Destila en alambique de vidrio con una cucúrbita de vidrio; si pasa & no deja nada tras de sí, buena es el agua mineral.

XI Extracción del azufre fuera del Mercurio vivo por medio de la separación

Toma tu compuesto corporal & espiritual mezclado, cuyo cuerpo se ha coagulado por la digestión a partir del volátil, & separa al Mercurio de su azufre por medio de un destilador de vidrio, & tendrás la Luna blanca fija, resisten e al agua fuerte, & más pesada que la Luna vulgar.

XII Sol Mágico a partir de esta Luna

A partir de este azufre blanco tendrás, por medio de Vulcano, el azufre flavo, con una operación manual, sol que es el plomo rojo de los filósofos.

XIII Oro potable a partir de este Azufre

Convierte este azufre flavo en aceite rubicundo como sangre, circulando con el menstruo volátil del Mercurio Filosófico; así tendrás una panacea admirable.

IV Conjunción grosera del menstruo con su azufre, para formar la prole del fuego

Toma el Mercurio preparado, purgado, perfectamente obtenido por 7, 8, 9 o diez águilas a lo sumo; mézclalo con el azufre rojo del latón preparado, esto es, dos partes de agua o a lo sumo tres, por una parte de azufre puro, purgado y molido. N. B. Mejor es añadir dos partes por una.

XV Elaboración de la mixtura por una operación manual

Muele esta mixtura minuciosamente sobre el mármol, y luego lava con vinagre & sal amoníaco, hasta que deponga todas las heces negras; entonces lava toda la salsura & acrimonia con agua de la fuente, y luego deseca sobre un cartón limpio, extendiendo de un lugar a otro & agitando con la punta de un cuchillo, hasta una sequedad exquisita.

XVI Imposición del feto en el huevo filosófico

Seca ya esta mixtura, ponla en un vidrio ovalado, de vidrio perfectamente transparente, del tamaño de un huevo de gallina: que la materia en un vidrio como ése no exceda a dos onzas; sella Herméticamente.

XVII Régimen del fuego

Ten construido un horno, en el que puedas conservar un fuego inmortal; dispón en él un calor de arena de primer grado, en el que el rocío de nuestro compuesto se eleve & circule continuamente a partir de éste, de día & de noche, sin interrupción alguna, & en dicho fuego morirá el cuerpo & se renovará el espíritu, y finalmente se glorificará en un alma nueva, unida a un cuerpo inmortal & incorruptible; así se hará un nuevo cielo.

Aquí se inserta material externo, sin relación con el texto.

-- ==== Sys2Proof/Certificates/Slice0/Obligations.lean ====
section
/-! DEFINITION. The statements for the provers. Each obligation's docstring names the rules of spec/ it rests on; a completion
statement says of each command where it completes and what it leaves. -/
open Sys2Proof Sys2Proof.Machine

/-! ### The block as a machine -/

/-- A step takes the command at the front of the queue and runs it with the queue's rest. -/
def Obligations.StepRunsTheFrontCommand : Prop :=
  ∀ (c : Instr) (s : State) (rest : List Instr), s.pending = c :: rest → step s = exec c (s.setPending rest)

/-- On an empty queue ten nanoseconds pass: the stopwatch of each unit that has power advances by one unit of R330 (the idle step is
the model's choice: log entry 9), and nothing but power, health and laser counts changes. -/
def Obligations.IdleStepAdvancesStopwatches : Prop :=
  ∀ s : State, s.pending = [] → ∃ t, step s = .next t ∧
    (∀ u < 4, t.watch u = s.watch u + b2n (s.tilePwr u).lit) ∧ t.watch 4 = s.watch 4 + b2n s.pwr.hubLit ∧
    s.onlyChanges t [.pwr, .health, .link]

/-- The state after reset: TCFG and TGT_LSCALE (R144 to R146), the loss scale (R201), STARVE_LIM (R302), SLICE and SUSPEND (R381), the
mailbox registers (R311 to R313), the heartbeat (R312), the logical map (R62), the empty queue, both memories in canonical form, and what the
registers of a tile, an arbiter, SCHED, power and the Keeper then read (R58, R115, R144 to R148, R172 to R175, R302 to R304, R328, R382,
R383, R443, R445). -/
def Obligations.TheStateAfterReset : Prop :=
  let s := State.reset
  s.pwr.start = .off ∧ s.keeper.isOpen = false ∧ s.keeper.heartbeat = 0 ∧ s.pair.state = .empty ∧ s.run.active = false ∧
    s.run.lscale = 0x47800000 ∧ s.pending = [] ∧ s.memOk = true ∧
    (∀ t : TileIx, (s.target t).lscale = 0x47800000 ∧ (s.target t).active =
      { tau := 0x3F800000, alpha := 0x3F800000, beta := 0, gamma := 0, mode := 0x500, vsize := 0, ringBase := 0, ringMib := 0x40,
        posBase := 0, lossBase := 0, spillBase := 0, spillLog2 := 0 }) ∧
    (∀ n : Fin 43, (s.arbAt n).starveLim = 0x40 ∧ (s.arbAt n).freeze = false) ∧
    (∀ f : Fn, (s.sched.active.get {} f).slice = 2000 ∧ (s.sched.active.get {} f).suspend = false) ∧
    (∀ f : Fn, (s.mbox f).state = .idle ∧ (s.mbox f).cause = 0 ∧ (s.mbox f).prod = 0 ∧ (s.mbox f).cons = 0) ∧
    (∀ (t : TileIx) (a : Fin 80), s.phys t a = a) ∧
    s.readBar0 0 0 = 0xB0 ∧ s.readBar0 0 4 = 0 ∧ s.readBar0 0 0x200 = 0 ∧ s.readBar2 0x900000 = 0x11000000 ∧
    (∀ f : Fn, ∀ o < 7, s.readBar0 f (0x100000 + f * 0x4000 + 4 * o) = 0) ∧
    (∀ t : TileIx, s.readBar2 (0x900010 + 4 * t) = 0x0F000000 ∧
      (∀ i < 84 * 4, s.readBar2 (0x400000 + t * 0x10000 + 4 * i) = 0) ∧ s.readBar2 (0x400A00 + t * 0x10000) = 0 ∧
      s.readBar2 (0x500000 + t * 0x10000) = 0x3F800000 ∧ s.readBar2 (0x500010 + t * 0x10000) = 0x500 ∧
      s.readBar2 (0x50001C + t * 0x10000) = 0x40 ∧ s.readBar2 (0x500040 + t * 0x10000) = 0x47800000 ∧
      s.readBar2 (0x500080 + t * 0x10000) = 0 ∧ s.readBar2 (0x500084 + t * 0x10000) = 0x200000 ∧
      (∀ i < 128, s.readBar2 (0x600000 + t * 0x10000 + 4 * i) = 0)) ∧
    (∀ n : Fin 43, s.readBar2 (0x700000 + n * 0x1000) = 0x40 ∧ ∀ i < 48, s.readBar2 (0x700100 + n * 0x1000 + 4 * i) = 0) ∧
    (∀ f : Fn, s.readBar2 (0x800000 + f * 0x10) = 0x7D0 ∧ s.readBar2 (0x800004 + f * 0x10) = 0 ∧ s.readBar2 (0x800008 + f * 0x10) = 0)

/-- Every step keeps both memories in canonical form: addresses strictly rising, no entry equal to what an unlisted address reads
as. -/
def Obligations.StepsKeepMemoryCanonical : Prop :=
  ∀ s t : State, s.memOk = true → step s = .next t → t.memOk = true

/-- R457: the fused anti-rollback counter only rises, in every step, and never passes 64 once it is within it. -/
def Obligations.RollbackCounterNeverFalls : Prop :=
  ∀ s t : State, step s = .next t → s.sec.counter ≤ t.sec.counter ∧ (s.sec.counter ≤ 64 → t.sec.counter ≤ 64)

/-! ### The mailbox protocol -/

/-- R310, R318, R335, R473: a doorbell the Keeper does not take. A mailbox that is not open does nothing; while KBUSY the doorbell is
latched with DBPEND, and a second one sets DBERR; in RUNNING it sets DBERR; a doorbell whose SEQ differs from the header's completes
with LENGTH. R339: a virtual function that sends an opcode marked PF receives DENIED, and nothing else happens. -/
def Obligations.DoorbellsOutOfTurn : Prop :=
  (∀ (i : Instr) (m : MCmd) (s : State), i.mcmd? = some m →
    (s.mailboxOpen m = false → exec i s = .next s) ∧
    (s.mailboxOpen m = true → s.keeper.kbusy = true → (s.mbox m.fn).dbpend = false →
      exec i s = .next (s.setMbox m.fn { s.mbox m.fn with dbpend := true, latched := some i })) ∧
    (s.mailboxOpen m = true → s.keeper.kbusy = true → (s.mbox m.fn).dbpend = true →
      ∃ t, exec i s = .next t ∧ (t.mbox m.fn).cause.getLsbD 2 = true ∧
        t.mbox m.fn = { s.mbox m.fn with cause := (t.mbox m.fn).cause } ∧ s.onlyMailbox t m.fn) ∧
    (s.mailboxOpen m = true → s.keeper.kbusy = false → s.keeper.recovery = false → (s.mbox m.fn).state = .running →
      ∃ t, exec i s = .next t ∧ (t.mbox m.fn).cause.getLsbD 2 = true ∧
        t.mbox m.fn = { s.mbox m.fn with cause := (t.mbox m.fn).cause } ∧ s.onlyMailbox t m.fn) ∧
    (s.mailboxOpen m = true → s.keeper.kbusy = false → s.keeper.recovery = false → (s.mbox m.fn).state ≠ .running →
      m.doorbell ≠ m.seq → ∃ t, exec i s = .next t ∧ t.answers m 0x04 [] ∧ s.onlyMailbox t m.fn)) ∧
  (∀ (i : Instr) (m : MCmd) (s : State), i.mcmd? = some m → i.pfOnly = true → m.fn ≠ 0 → s.judges m = true →
    ∃ t, exec i s = .next t ∧ t.answers m 0x03 [] ∧ s.onlyMailbox t m.fn)

/-- NOP, opcodes that are not listed, IDENTIFY, PAIR_STATUS, LINK_STATUS, REQ_STATUS and BUDGET_READ answer (R339, R342, R348, R421,
R255, R356) and leave everything but the mailbox as it is; without a resident pairing the last two answer STATE (R244). -/
def Obligations.QueriesAnswer : Prop :=
  ∀ (m : MCmd) (s : State), s.judges m = true →
    (lenIs m 0 0 = true → ∃ t, exec (.nop m 0) s = .next t ∧ t.answers m 0 [] ∧ s.onlyMailbox t m.fn) ∧
    (∀ op, listedOpcodes.contains op = false → ∃ t, exec (.nop m op) s = .next t ∧ t.answers m 0x02 [] ∧ s.onlyMailbox t m.fn) ∧
    (lenIs m 0 0 = true → ∃ t r, exec (.identify m) s = .next t ∧ t.answers m 0 r ∧ r.length = 64 ∧ r.take 9 = partName ++ [0xB0] ∧
      fieldAt r 12 2 = (s.moduleId + b2n s.isLead * 2 ^ 15) % 2 ^ 16 ∧ s.onlyMailbox t m.fn) ∧
    (lenIs m 0 0 = true → ∃ t r, exec (.pairStatus m) s = .next t ∧ t.answers m 0 r ∧ r.length = 32 ∧
      fieldAt r 0 1 = s.pair.state.code ∧ fieldAt r 4 4 = s.run.lscale.toNat ∧ s.onlyMailbox t m.fn) ∧
    (m.fn = 0 → lenIs m 8 0 = true → reservedZero m.payload 8 [(0, 1)] = true → fieldAt m.payload 0 1 ≤ 5 →
      ∃ t, exec (.linkStatus m) s = .next t ∧ t.answers m 0 (s.portRecord (fieldAt m.payload 0 1)) ∧
        (s.portRecord (fieldAt m.payload 0 1)).length = 64 ∧ s.onlyMailbox t m.fn) ∧
    (∀ i q, lenIs m 8 0 = true → s.pair.state = .resident → reservedZero m.payload 8 [(0, 2), (4, 4)] = true → s.reqNamed m = some (i, q) →
      ∃ t, exec (.reqStatus m) s = .next t ∧ t.answers m 0 (s.reqEntry q) ∧ (s.reqEntry q).length = 128 ∧ s.onlyMailbox t m.fn) ∧
    (lenIs m 8 0 = true → s.pair.state = .resident → reservedZero m.payload 8 [(0, 1)] = true →
      (m.fn = 0 ∨ (s.customer (fieldAt m.payload 0 1)).fn = some m.fn) →
      ∃ t r, exec (.budgetRead m) s = .next t ∧ t.answers m 0 r ∧
        fieldAt r 0 8 = bits64 (s.customer (fieldAt m.payload 0 1)).budget ∧ s.onlyMailbox t m.fn) ∧
    (lenIs m 8 0 = true → s.pair.state ≠ .resident →
      (∃ t, exec (.reqStatus m) s = .next t ∧ t.answers m 0x06 [] ∧ s.onlyMailbox t m.fn) ∧
      ∃ t, exec (.budgetRead m) s = .next t ∧ t.answers m 0x06 [] ∧ s.onlyMailbox t m.fn)

/-- HEALTH_READ, ACCOUNT_READ, SIZE_TABLE_READ, FOG_READ, DAYMARK_READ and ACC_READ write their record where their descriptor says, and
no other byte of host memory (R343, R362, R391, R420, R450, R468). -/
def Obligations.RecordsAreCopiedOut : Prop :=
  ∀ (m : MCmd) (s : State), s.judges m = true →
    (m.fn = 0 → lenIs m 8 1 = true → descsOk s m (descsAt m.payload 8 1) [true] = true → reservedZero m.payload 8 [] = true →
      hostRoom m.payload 8 12288 = true → ∃ t, exec (.healthRead m) s = .next t ∧ t.answers m 0 [] ∧ s.healthRecord.length = 12288 ∧
        t.hostMem = Mem.writeN s.hostMem (fieldAt m.payload 8 8) s.healthRecord ∧ s.onlyChanges t [.hostMem, .keeper, .fnp, .outbox]) ∧
    (lenIs m 8 1 = true → descsOk s m (descsAt m.payload 8 1) [true] = true → reservedZero m.payload 8 [(0, 1)] = true →
      fieldAt m.payload 0 1 = m.fn → hostRoom m.payload 8 (s.accounts (m.fn == 0) [m.fn.val]).length = true →
      ∃ t, exec (.accountRead m) s = .next t ∧ t.answers m 0 [] ∧
        t.hostMem = Mem.writeN s.hostMem (fieldAt m.payload 8 8) (s.accounts (m.fn == 0) [m.fn.val]) ∧
        (m.fn = 0 → t.fnp.closed.find? 0 = none) ∧ s.onlyChanges t [.hostMem, .keeper, .fnp, .outbox]) ∧
    (∀ tb, m.fn = 0 → lenIs m 0 1 = true → descsOk s m (descsAt m.payload 0 1) [true] = true → s.link.table = some tb →
      hostRoom m.payload 0 tb.raw.length = true → ∃ t, exec (.sizeTableRead m) s = .next t ∧ t.answers m 0 [] ∧
        t.hostMem = Mem.writeN s.hostMem (fieldAt m.payload 0 8) tb.raw ∧ s.onlyChanges t [.hostMem, .keeper, .fnp, .outbox]) ∧
    (m.fn = 0 → lenIs m 0 1 = true → descsOk s m (descsAt m.payload 0 1) [true] = true → s.isLead = true →
      hostRoom m.payload 0 (16 + 160 * s.link.leadFog.length) = true → ∃ t bs, exec (.fogRead m) s = .next t ∧ t.answers m 0 [] ∧
        bs.length = 16 + 160 * s.link.leadFog.length ∧ bs.take 4 = leBytes 4 s.link.leadFog.length ∧
        t.hostMem = Mem.writeN s.hostMem (fieldAt m.payload 0 8) bs ∧
        t.link.leadFog = s.link.leadFog.filter (fun e => decide (s.watch 4 - e.mergedAt ≤ s.fogWindow)) ∧
        s.onlyChanges t [.hostMem, .keeper, .fnp, .outbox, .link]) ∧
    (lenIs m 0 1 = true → descsOk s m (descsAt m.payload 0 1) [true] = true → hostRoom m.payload 0 daymarkChain.length = true →
      ∃ t, exec (.daymarkRead m) s = .next t ∧ t.answers m 0 [] ∧
        t.hostMem = Mem.writeN s.hostMem (fieldAt m.payload 0 8) daymarkChain ∧ s.onlyChanges t [.hostMem, .keeper, .fnp, .outbox]) ∧
    (m.fn = 0 → lenIs m 8 1 = true → descsOk s m (descsAt m.payload 8 1) [true] = true → s.keeper.debug = true →
      (accArgs m.payload).ok m.payload = true → s.accBusy (accArgs m.payload) = false →
      hostRoom m.payload 8 (s.accData (accArgs m.payload)).length = true → ∃ t, exec (.accRead m) s = .next t ∧ t.answers m 0 [] ∧
        t.hostMem = Mem.writeN s.hostMem (fieldAt m.payload 8 8) (s.accData (accArgs m.payload)) ∧
        s.onlyChanges t [.hostMem, .keeper, .fnp, .outbox, .fresh])

/-- PAIR_LOAD, PAIR_LOAD_DONE, PAIR_UNLOAD, PAIR_UNLOAD_DONE, REFRESH and REFRESH_DONE move the pairing through the states of R13
(R17, R19, R136, R344 to R347). -/
def Obligations.PairingMoves : Prop :=
  (∀ (m : MCmd) (s : State), s.judges m = true → m.fn = 0 → lenIs m 64 3 = true ∨ lenIs m 64 4 = true →
    descsOk s m (descsAt m.payload 64 m.ndesc) (List.replicate m.ndesc false) = true → s.excluded = false → s.pair.state = .empty →
    reservedZero m.payload 64 [(0, 29), (32, 29)] = true → modelOk (modelAt m.payload 0) = true → modelOk (modelAt m.payload 32) = true →
    (modelAt m.payload 32).wfmt = 3 → (modelAt m.payload 0).vocab = (modelAt m.payload 32).vocab →
    s.inputLost m (descsAt m.payload 64 m.ndesc) = false →
    ∃ t, exec (.pairLoad m true) s = .next t ∧ t.answers m 0x01 [] ∧ t.pair.state = .loading ∧
      t.pair.teacher = some (modelAt m.payload 0) ∧ t.pair.student = some (modelAt m.payload 32) ∧
      (∃ o ∈ t.keeper.ops, o.kind = .pairLoad ∧ o.seq = m.seq) ∧ t.mem = s.mem) ∧
  (∀ (r : LoadResult) (o : LongOp) (s : State), s.findOp .pairLoad = some o → s.keeper.kbusy = false → r.readable = true →
    s.pair.teacher = some r.teacher → s.pair.student = some r.student → r.digestsOk = true → s.loadFits r = true →
    ∃ t, exec (.pairLoadDone r) s = .next t ∧ t.pair.state = .resident ∧ t.mem = Mem.place s.mem r.placed ∧ o ∉ t.keeper.ops ∧
      (s.postsTo o.fn = true → s.entered t o.fn { code := 1, fn := o.fn, seq := o.seq, data := opDoneData 0 o.opcode [] })) ∧
  (∀ (m : MCmd) (s : State), s.judges m = true → m.fn = 0 → lenIs m 0 0 = true → s.excluded = false → s.pair.state = .resident →
    s.run.active = false → ∃ t, exec (.pairUnload m) s = .next t ∧ t.answers m 0x01 [] ∧ t.pair.state = .unloading ∧
      t.prog.progs = [] ∧ t.pair.heldTeacher = none ∧ t.pair.heldStudent = none) ∧
  (∀ (o : LongOp) (s : State), s.findOp .pairUnload = some o → s.keeper.kbusy = false →
    ∃ t, exec .pairUnloadDone s = .next t ∧ t.pair.state = .empty ∧ t.pair.extents = [] ∧ o ∉ t.keeper.ops ∧ t.mem = s.mem) ∧
  (∀ (m : MCmd) (img : WeightImage) (s : State), s.judges m = true → m.fn = 0 → lenIs m 8 1 = true →
    descsOk s m (descsAt m.payload 8 m.ndesc) (List.replicate m.ndesc false) = true → s.pair.state = .resident →
    reservedZero m.payload 8 [(0, 1)] = true → s.inputLost m (descsAt m.payload 8 m.ndesc) = false →
    (fieldAt m.payload 0 1 = 0 → s.pair.teacher = some img.dims → ∃ t, exec (.refresh m img) s = .next t ∧ t.answers m 0x01 [] ∧
      t.pair.heldTeacher = some { fn := m.fn, seq := m.seq, img := { img with state := none } } ∧ t.mem = s.mem) ∧
    (fieldAt m.payload 0 1 = 1 → s.pair.student = some img.dims → ∃ t, exec (.refresh m img) s = .next t ∧ t.answers m 0x01 [] ∧
      t.pair.heldStudent = some { fn := m.fn, seq := m.seq, img := { img with state := none } } ∧ t.mem = s.mem)) ∧
  (∀ (h : HeldRefresh) (s : State), s.run.active = false → s.keeper.kbusy = false → s.pair.heldTeacher = some h →
    ∃ t, exec (.refreshDone 0 true) s = .next t ∧ t.pair.heldTeacher = none ∧ t.pair.parity = !s.pair.parity ∧
      t.mem = Mem.place s.mem h.img.placed ∧ ∀ k < 4, (t.target k).parity = !(s.target k).parity)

(*) Nota. Esta obra ha sido traducida directamente del latín, conforme a la muestra facilitada Por Nicolás Lenglet Dufresnoy en su Histoire de la Philosophie Hermétique, (Amsterdam, 1742). El término aéris, es traducido aquí como cobre, igual que LD., pero podría referirse también al aire, de pleno sentido filosófico, si el original fuese aéris. Véase a este respecto el capítulo VI M Introitus: Del aire de los Sabios.